Yesterday was Sheep Freedom Day. I let the sheep have full access to the pasture - and the goats. I did not not know what to expect. What happened when I let them out, you ask? Well, let me describe to the best of my ability. As the sheep walked out of their enclosure into freedom (of a sort), they .............. stopped and ate grass. Nothing happened. Sheep stopped to eat the first bit of new grass they came to and the goats were lying around digesting their breakfast. It was all very anticlimactic, which, I guess, was a good thing.









Here the goats are actively NOT looking at the sheep.











Here is Ivy trying to introduce herself. She got a mild warning headbutt for her trouble.










Afternoon rest after hours of eating.











This is why I wanted sheep. I fear losing my goats in the grass.


----------



## Boer Mama (10 mo ago)

Anticlimactic 😂
Glad they aren’t bothered at all… and they do have plenty of mowing to attend to!


----------



## FizzyGoats (Apr 14, 2021)

Anticlimactic is great when putting animals together. Boring is about the best outcome you can hope for. 

I love how the goats (the cool kids, obviously) are actively ignoring the sheep. Haha. And yes, that is what my pasture looks like too. I know it’s bad when even the LGD disappears when he lies down in the field. It’ll be interesting to see how how three little sheep do with such a big job ahead of them.


----------



## MadHouse (Oct 3, 2019)

I am happy for the anticlimactic integration day! Yay!
I bet the sheep are shaking their heads at those goats who are not eating all this wonderful grass!


----------



## ksalvagno (Oct 6, 2009)

That is great there were no problems.


----------



## DDFN (Jul 31, 2011)

With the fear of losing your goats in the field I am amazed that the sheep name options didn't include Marco and Polo.

They look so happy!


----------



## Mike at Capra Vista (Nov 30, 2017)

That would have been a good idea. Perhaps Marco, Polo and Echo.

Yes, they look happy. To be fair I delete all (thousands) the pictures of unhappy animals.


----------



## Mike at Capra Vista (Nov 30, 2017)

Yesterday was amusing. At one point the sheep got too close to a couple of goats. The goats trotted away toward other goats. The sheep, being sheep, followed. This caused more goats to scamper away. The sheep also wanted to be part of the herd. Before long, the whole herd of goats is running at top speed, closely followed by 3 little sheep trying to keep up. It only lasted for a couple of minutes, because the sheep had to stop to eat grass they discovered.

Later in the day, the goats almost died.
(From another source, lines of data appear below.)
/-- CXL.mem writes (R20, R94, R155, R157, R165) of a page whose descriptor the Lantern holds. A write of a lit page below the dirty cap
stores its line and no other, and makes the page dirty; at the cap it waits unanswered, and is stored when the cap lets it; a write of a dark page
taints the page and stores nothing, and so does a poisoned write whatever the page's state; a write before the part serves the window is dropped and
counted in LMP_EARLYWR. -/
def Obligations.MemoryWrites : Prop :=
  (∀ (s : State) (p : Port) (hpa dpa i f : Nat) (a : LampAddr) (d : Line), s.m.memOpen p = true → s.m.lampOpen = true → s.m.viral = false →
    s.m.hdmMatch p hpa = some dpa → s.m.lampAddr dpa = some a → s.m.lamp.mode ≠ .disabled →
    s.m.lntFind (descKey a.region a.block) = some i → s.m.ClearWay (descKey a.region a.block) dpa → ((s.m.desc (descKey a.region a.block)).state a.page).isLit = true →
    (s.m.desc (descKey a.region a.block)).frame = some f → s.m.rd Reg.LMP_DIRTYCAP = 0 →
    Completes (.cxlMemWrite p hpa d .clean) s fun t =>
    s.m.Sent [.memAck p] t ∧ t.lamp.line = SMap.set 0 s.m.lamp.line (lineKey f a.page a.line) d ∧
    t.desc (descKey a.region a.block) = { s.m.desc (descKey a.region a.block) with
      dirty := setBit (s.m.desc (descKey a.region a.block)).dirty a.page true } ∧
    (∀ k, k ≠ descKey a.region a.block → t.desc k = s.m.desc k) ∧ (∀ k, k ∈ t.lamp.lost ↔ k ∈ s.m.lamp.lost ∧ k ≠ lineKey f a.page a.line) ∧
    (∀ q, t.port.get q = s.m.port.get q) ∧ s.m.SameBut [.reg, .port, .lamp, .adm, .out] t) ∧
  (∀ (s : State) (p : Port) (hpa dpa i : Nat) (a : LampAddr) (d : Line), s.m.memOpen p = true → s.m.lampOpen = true → s.m.viral = false →
    s.m.hdmMatch p hpa = some dpa → s.m.lampAddr dpa = some a → s.m.lamp.mode ≠ .disabled →
    s.m.lntFind (descKey a.region a.block) = some i → s.m.ClearWay (descKey a.region a.block) dpa → ((s.m.desc (descKey a.region a.block)).state a.page).isLit = false →
    a.page < 512 → Completes (.cxlMemWrite p hpa d .clean) s fun t =>
    s.m.Sent [.memAck p] t ∧ t.lamp.line = s.m.lamp.line ∧ (t.desc (descKey a.region a.block)).state a.page = .tainted ∧
    (∀ k, k ≠ descKey a.region a.block → t.desc k = s.m.desc k) ∧
    t.rdN Reg.LMP_DARKWR = min 0xFFFFFFFF (s.m.rdN Reg.LMP_DARKWR + 1) ∧ s.m.SameBut [.reg, .port, .lamp, .adm, .out] t) ∧
  (∀ (s : State) (p : Port) (hpa dpa i : Nat) (a : LampAddr), s.m.memOpen p = true → s.m.lampOpen = true → s.m.viral = false →
    s.m.hdmMatch p hpa = some dpa → s.m.lampAddr dpa = some a → s.m.lamp.mode ≠ .disabled →
    s.m.lntFind (descKey a.region a.block) = some i → s.m.ClearWay (descKey a.region a.block) dpa → a.page < 512 → Completes (.cxlMemPoisonedWrite p hpa .clean) s fun t =>
    s.m.Sent [.memAck p] t ∧ t.lamp.line = s.m.lamp.line ∧ (t.desc (descKey a.region a.block)).state a.page = .tainted ∧
    (∀ k, k ≠ descKey a.region a.block → t.desc k = s.m.desc k) ∧ (t.port.get p).rasPoison = true ∧
    t.rdN (portReg p Reg.PORT_POISON_RX) = min 0xFFFFFFFF (s.m.rdN (portReg p Reg.PORT_POISON_RX) + 1) ∧
    s.m.SameBut [.reg, .port, .lamp, .adm, .out] t) ∧
  (∀ (s : State) (p : Port) (hpa dpa i f : Nat) (a : LampAddr) (d : Line), s.m.memOpen p = true → s.m.lampOpen = true → s.m.viral = false →
    s.m.hdmMatch p hpa = some dpa → s.m.lampAddr dpa = some a → s.m.lamp.mode ≠ .disabled →
    s.m.lntFind (descKey a.region a.block) = some i → s.m.ClearWay (descKey a.region a.block) dpa → ((s.m.desc (descKey a.region a.block)).state a.page).isLit = true →
    (s.m.desc (descKey a.region a.block)).frame = some f → s.m.capStops (s.m.desc (descKey a.region a.block)) a.page = true →
    Completes (.cxlMemWrite p hpa d .clean) s fun t =>
    t.lamp.capHeld = s.m.lamp.capHeld ++ [.wr p dpa d] ∧ t.lamp.line = s.m.lamp.line ∧ t.lamp.desc = s.m.lamp.desc ∧ t.out = s.m.out ∧
    (t.port.get p).inflight = (s.m.port.get p).inflight + 1 ∧
    t.rdN Reg.LMP_CAPHOLD = min 0xFFFFFFFF (s.m.rdN Reg.LMP_CAPHOLD + 1) ∧ s.m.SameBut [.reg, .port, .lamp] t) ∧
  (∀ (s : State) (p : Port) (dpa f : Nat) (a : LampAddr) (d : Line) (rs : List LampReq), s.m.lamp.capHeld = .wr p dpa d :: rs →
    s.m.lampOpen = true → s.m.viral = false → s.m.lampAddr dpa = some a →
    ((s.m.desc (descKey a.region a.block)).state a.page).isLit = true → (s.m.desc (descKey a.region a.block)).frame = some f →
    s.m.capStops (s.m.desc (descKey a.region a.block)) a.page = false → Completes .capholdRelease s fun t =>
    s.m.Sent [.memAck p] t ∧ t.lamp.capHeld = rs ∧ t.lamp.line = SMap.set 0 s.m.lamp.line (lineKey f a.page a.line) d ∧
    t.desc (descKey a.region a.block) = { s.m.desc (descKey a.region a.block) with
      dirty := setBit (s.m.desc (descKey a.region a.block)).dirty a.page true } ∧
    (∀ k, k ≠ descKey a.region a.block → t.desc k = s.m.desc k) ∧ s.m.SameBut [.reg, .pff, .port, .lamp, .adm, .alm, .out] t) ∧
  (∀ (s : State) (p : Port) (hpa : Nat) (d : Line) (e : MemErr), s.m.memOpen p = true → s.m.lampOpen = false → s.m.dev.st ≠ .failed →
    Completes (.cxlMemWrite p hpa d e) s fun t =>
    s.m.Sent [.memAck p] t ∧ t.rdN Reg.LMP_EARLYWR = min 0xFFFFFFFF (s.m.rdN Reg.LMP_EARLYWR + 1) ∧ s.m.SameBut [.reg, .port, .out] t)

/-- The rows of a port beside its requests (R78, R89, R96, R97, R100). A good commit of an HDM decoder commits it, a bad one leaves Commit
Error, and a locked decoder ignores the write; viral is noted, and ends a fetched command short of its commit point with ABORTED_BY_RESET;
GPF Phase 1 is acknowledged at once, Phase 2 at once in native mode and behind the write-out otherwise; D3hot is entered and left; a flit with
a CRC error is counted and asks for a retry. -/
def Obligations.PortEvents : Prop :=
  (∀ (s : State) (p : Port) (k : Fin 4) (base size skip : Nat) (lock : Bool), (s.m.port.get p).up = true →
    ¬ (((s.m.port.get p).dec k.val).lock = true ∧ ((s.m.port.get p).dec k.val).committed = true) →
    Completes (.hdmDecoderCommit p k base size skip lock) s fun t =>
    (t.port.get p).dec k.val = { base := base, size := size, skip := skip, lock := lock
                                 committed := (s.m.port.get p).commitOk k.val base size skip
                                 err := !(s.m.port.get p).commitOk k.val base size skip } ∧
    (∀ j, j ≠ k.val → (t.port.get p).dec j = (s.m.port.get p).dec j) ∧ t.port.get p = { (s.m.port.get p).holdHdm k.val base size skip lock with hdm := (t.port.get p).hdm } ∧
    (∀ q, q ≠ p → t.port.get q = s.m.port.get q) ∧ s.m.SameBut [.port] t) ∧
  (∀ (s : State) (p : Port) (k : Fin 4) (base size skip : Nat) (lock : Bool), ((s.m.port.get p).dec k.val).lock = true →
    ((s.m.port.get p).dec k.val).committed = true → Completes (.hdmDecoderCommit p k base size skip lock) s fun t => t = s.m) ∧
  (∀ (s : State) (p : Port), s.m.cxlUp p = true → s.m.q.used = [] → Completes (.viralReceived p) s fun t =>
    t.port.get p = { s.m.port.get p with viralRx := true } ∧ (∀ q, q ≠ p → t.port.get q = s.m.port.get q) ∧ s.m.SameBut [.port] t) ∧
  (∀ (s : State) (p : Port) (i : Nat) (q : Fin 256), s.m.cxlUp p = true → s.m.q.used = [i] → (s.m.cmd i).kind = .host →
    (s.m.cmd i).short = true → entOpc (s.m.cmd i).entry = opRead → (s.m.cmd i).qid = some q → s.m.Loose i →
    Completes (.viralReceived p) s fun t => Mach.Completed i q St.abortedByReset 0 0 s.m t ∧ (t.port.get p).viralRx = true) ∧
  (∀ (s : State) (p : Port), s.m.cxlUp p = true → Completes (.gpfPhase1 p) s fun t => t = { s.m with out := s.m.out ++ [.gpfAck p 1] }) ∧
  (∀ (s : State) (p : Port), s.m.cxlUp p = true → s.m.capMode = false → Completes (.gpfPhase2 p) s fun t =>
    t = { s.m with out := s.m.out ++ [.gpfAck p 2] }) ∧
  (∀ (s : State) (p : Port), s.m.cxlUp p = true → s.m.capMode = true → s.m.dev.pf = .none → s.m.dev.dump = none →
    Completes (.gpfPhase2 p) s fun t =>
    t = { s.m with
      dev := { s.m.dev with gpfWait := s.m.dev.gpfWait.set p true, dump := some .gpf }, hdl := { s.m.hdl with dumpActive := true } }) ∧
  (∀ (s : State) (p : Port) (c : Instr) (b : Bool), (c = .d3hotEntry p ∧ b = true) ∨ (c = .d3hotExit p ∧ b = false) →
    (s.m.port.get p).up = true → s.m.Calm → Completes c s fun t =>
    t.port.get p = { s.m.port.get p with d3 := b } ∧ (∀ q, q ≠ p → t.port.get q = s.m.port.get q) ∧ s.m.RegsSame [] t ∧
    s.m.SameBut [.port, .reg] t) ∧
  (∀ (s : State) (p : Port), s.m.cxlUp p = true → Completes (.flitCrcError p) s fun t =>
    t.rdN (portReg p Reg.PORT_CRCERR) = min 0xFFFFFFFF (s.m.rdN (portReg p Reg.PORT_CRCERR) + 1) ∧
    t.rdN (portReg p Reg.PORT_LLRETRY) = min 0xFFFFFFFF (s.m.rdN (portReg p Reg.PORT_LLRETRY) + 1) ∧
    s.m.RegsSame [portReg p Reg.PORT_CRCERR, portReg p Reg.PORT_LLRETRY] t ∧ s.m.Sent [.linkRetry p] t ∧ s.m.SameBut [.reg, .out] t)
It stated to drizzle, and the goats rushed for the safety of the barn. The sheep were lying in front of the door. Talk about a "rock and a hard place". The goats could die of moisture exposure or by getting too close three lambs. You could almost see them struggling with the decision. So I rushed out, shooed the sheep out of the way and saved the lives of 8 ungrateful goats.


----------



## ksalvagno (Oct 6, 2009)

That is too funny!


----------



## MadHouse (Oct 3, 2019)

You tell good stories! I could see it all! Including the shocked faces.


----------



## FizzyGoats (Apr 14, 2021)

Thank you for that laugh. I love your stories.


----------



## toth boer goats (Jul 20, 2008)




----------



## Mike at Capra Vista (Nov 30, 2017)

Goodness I'm slow on the uptake sometimes. It was hours later, while knuckle deep in lamb fur, that I realized the total irony of using the phrase "between a rock and a hard place". There are few things softer than a light drizzle or a lamb. So embarrassing
.










Btw, thanks for the kind words.


----------



## Mike at Capra Vista (Nov 30, 2017)

I got to witness sheep racing yesterday. They raced back and forth near the barn, even leaping over smaller boulders. It looked like pure joy. Back and forth and around they went, as fast as their stick legs would go. Periodically they switch from what I would call a gallop to the silly looking 4-leg bounce. And they seemed to all do it at the same time. I wonder why they run with that kind of gate. It does not look efficient. But I do not have four legs, so what do I know.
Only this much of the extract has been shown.